Some ideas for process improvements/changes

Frank Ch. Eigler fche@redhat.com
Fri Apr 7 00:56:00 GMT 2023


Hi -


> > > - Get rid of ChangeLog files and trivial ChangeLog entries
> > >   [...]
> > 
> > Yes please!
> 
> So sad, on irc people are also enthousiastic about this. O well. :)

I hereby call for elfutils contributors to periodically send Mark some
gift ChangeLog messages (in private email) to cheer him up! :-)


> > Sounds like a sourceware infrastructure RFE.
> 
> Yes, but if I RFE that then it often just comes back to me to add it
> :) So I mention it here in the hope someone says "O, but that is easy,
> this is exactly how to do it..."

Yeah.  This sounds like someone(tm) ought to have done before, letting
patchwork monitor git traffic, and likely not a quick/small hack.


> > (No strong opinion on this one, except that a declaration that is this
> > informal would have little weight, should it ever be relied upon in
> > legal proceedings.)
> 
> Do you feel this weakens our Developer's Certificate of Origin
> process? 

(I'm not a lawyer, but ISTM the process is mostly perfunctory anyway.)

> My point is that we shouldn't judge what is a "real name" or
> not. But the name shouldn't misrepresent who someone is. 

Understood.  Operationally, we have no way of verifying anything
beyond an email address, if even that.


> > > - "Security" bug guidance
> > >   [...]
> > 
> > Yeah, a brief SECURITY file would be nice.
> 
> Any suggestions about what to put in such a section or file.  My main
> concern is that people are filing things we regard as simple bugs as
> "security" issues [...]


Yeah, that's a pain.  How about:

"""

The elfutils library and utilities aim to be generally robust and
reliable.  However, elfutils routinely processes complex binary
structured data.  This makes the code intricate and sometimes brittle.
While elfutils developers use a variety of static and dynamic checker
software (valgrind, sanitizers) in testing, bugs may remain.  Some of
these bugs may have security-related implications.


While many errors are cleanly detected at runtime, it is possible that
vulnerabilities exist that could be exploitable.  These may arise from
crafted / fuzzed / erroneous inputs, or perhaps even from valid inputs
with unforseen characteristics.  Therefore, to minimize risks, users
of elfutils tools and libraries should consider measures such as:

- avoiding running complex elfutils analysis on untrustworthy inputs
- avoiding running elfutils tools as privileged processes
- applying common platform level protection mechanisms such as
  selinux, syscall filtering, hardened compilation, etc.

Since most elfutils tools are run in short-lived, local, interactive,
development context rather than remotely "in production", we generally
treat malfunctions as ordinary bugs rather than security vulnerabilities.
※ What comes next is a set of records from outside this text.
-- ==== Sys2Proof/Machine/Channel.lean ====
section
/-! DEFINITION. Machine/Channel.lean: accesses in flight (04 R78 to R93): where they go, channel state entries and windows (R82, R84, R89),
JOIN marks (R86), what counts as performed at a scope (R85), request entries and reply slots (R88), and completion of flags (R268). -/

namespace Sys2Proof.Machine

/-! ### Kinds and places -/

/-- Does the access change memory? -/
def FKind.writes : FKind → Bool
  | .store | .stfe | .atom _ | .cas | .red _ => true
  | _ => false
/-- Does the access return data? -/
def FKind.returns : FKind → Bool
  | .load | .ldfeKeep | .ldfeClr | .atom _ | .cas => true
  | _ => false

/-- Does the access leave for the host as a non-posted request, which its completion performs (R263, R335)? -/
def FKind.nonPosted : FKind → Bool
  | .red _ => true
  | k => k.returns

/-- Destination die identifier (Table 25). -/
def State.dieId (s : State) (p : Place) : Nat :=
  let dev := s.plat.device * 5
  match p with
  | .spad c _ => dev + dieOfCore c
  | .reg a => dev + dieOfCore (winCore a)
  | .dram pa => dev + dieOfPa pa
  | .host _ => dev + 4
  | .fabric d _ _ => d * 5 + 4

/-- Is a place the core's own slice or register window (R80)? -/
def Place.onCore (core : Nat) : Place → Bool
  | .spad c _ => c == core
  | .reg a => winCore a == core
  | _ => false

/-- The space of a place as a number, its container, and its byte address there. -/
def Place.coords : Place → Nat × Nat × Nat
  | .spad c o => (0, c, o)
  | .dram pa => (1, 0, pa)
  | .reg a => (2, 0, a)
  | .fabric d g o => (3, d * 64 + g, o)
  | .host a => (4, 0, a)

/-- Do two accesses touch a common 16-byte granule (R78)? -/
def sharesGranule (p : Place) (w : Nat) (q : Place) (v : Nat) : Bool :=
  let (a, b, x) := p.coords
  let (c, d, y) := q.coords
  a == c && b == d && decide (x / 16 ≤ (y + v - 1) / 16) && decide (y / 16 ≤ (x + w - 1) / 16)

/-- Is an access of the group in issue, of stamp `before`, held behind an unacknowledged earlier off-core store or atomic of the group (R78)? -/
def State.heldBySame (s : State) (p : Place) (w before : Nat) : Bool :=
  s.flights.any fun f => f.who.group = s.grp.key && f.copy.isNone && f.kind.writes && f.remote && decide (f.done < 2) &&
    decide (f.serial < before) && sharesGranule f.place f.width p w

/-- Has the group in issue an access to a place that is not yet performed? A later load of the same granule may not overtake it at the L1 (R78). -/
def State.unperformedAt (s : State) (p : Place) (w : Nat) : Bool :=
  s.flights.any fun f => f.who.group = s.grp.key && f.copy.isNone && !f.performed && sharesGranule f.place f.width p w

/-- The aligned block of `size` bytes that a place lies in: its space, its container and its number. -/
def Place.block (p : Place) (size : Nat) : Nat × Nat × Nat := (p.coords.1, p.coords.2.1, p.coords.2.2 / size)

/-! ### Channel state entries (R89) -/

def chanFind (es : List ChanEntry) (k : ChanKey) : Option ChanEntry := es.find? fun e => e.key = k
def chanPut (es : List ChanEntry) (e : ChanEntry) : List ChanEntry :=
  if es.any fun x => x.key = e.key then es.map fun x => if x.key = e.key then e else x else es ++ [e]

/-- The entry that a new key may displace: the least recently used one with nothing unacknowledged. -/
def chanVictim (es : List ChanEntry) : Option ChanEntry :=
  (es.filter fun e => decide (e.unacked = 0)).foldl (fun b e => match b with
    | none => some e
    | some x => if e.lru < x.lru then some e else some x) none

/-- The table with an entry for a key, created or displacing another when needed; none while it is full. -/
def chanOpen (es : List ChanEntry) (k : ChanKey) : Option (List ChanEntry) :=
  if es.any fun x => x.key = k then some es
  else if es.length < 4096 then some (es ++ [{ key := k }])
  else match chanVictim es with
    | some v => some ((es.filter fun x => decide (x.key ≠ v.key)) ++ [{ key := k }])
    | none => none

/-- Do the unacknowledged packets of a key and `queued` more take all 64 places of its window (R84)? -/
def State.windowFull (s : State) (core : Nat) (k : ChanKey) (queued : Nat) : Bool :=
  decide (64 ≤ ((chanFind (s.core core).chans k).map fun e => e.unacked).getD 0 + queued)

/-- A sequence number for the next packet of a key (R84), or why there is none. -/
def State.takeSeq (s : State) (core : Nat) (k : ChanKey) : Except ParkWhy (Nat × State) :=
  match chanOpen (s.core core).chans k with
  | none => .error .channelTable
  | some es => match chanFind es k with
    | none => .error .channelTable
    | some e =>
      if e.unacked ≥ 64 then .error .window
      else
        let e1 := { e with nextSeq := (e.nextSeq + 1) % 65536, unacked := e.unacked + 1, lru := s.serial }
        .ok (e.nextSeq, s.modCore core fun c => { c with chans := chanPut es e1 })

/-- Distance of a sequence number behind the entry's acknowledged one. -/
def seqDist (e : ChanEntry) (seq : Nat) : Nat := (seq + 65536 - e.ackSeq) % 65536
Elfutils includes one network client/server: debuginfod.  The
debuginfod man page contains a SECURITY section outlining the general
risks.  tl;dr: many classes of server problems are delegated to
front-end proxies and curated elf/dwarf archives of the operator;
others to careful configuration of the debuginfod client.  These are
not generally reportable as security vulnerabilities.  However, we are
likely to accept security vulnerability reports related to:

- availability: e.g., remotely exploitable server crash, but not
  routine resource exhaustion or overload; client crash due to
  unexpected valid traffic from trusted server

- confidentiality: e.g., allowing the server to expose one client's
  traffic to another client

- integrity: e.g., causing the server to send erroneous
  elf/dwarf/source data across the webapi; causing the client to
  corrupt its cache to lose file integrity

We welcome reports that are tangential to any of these subjects.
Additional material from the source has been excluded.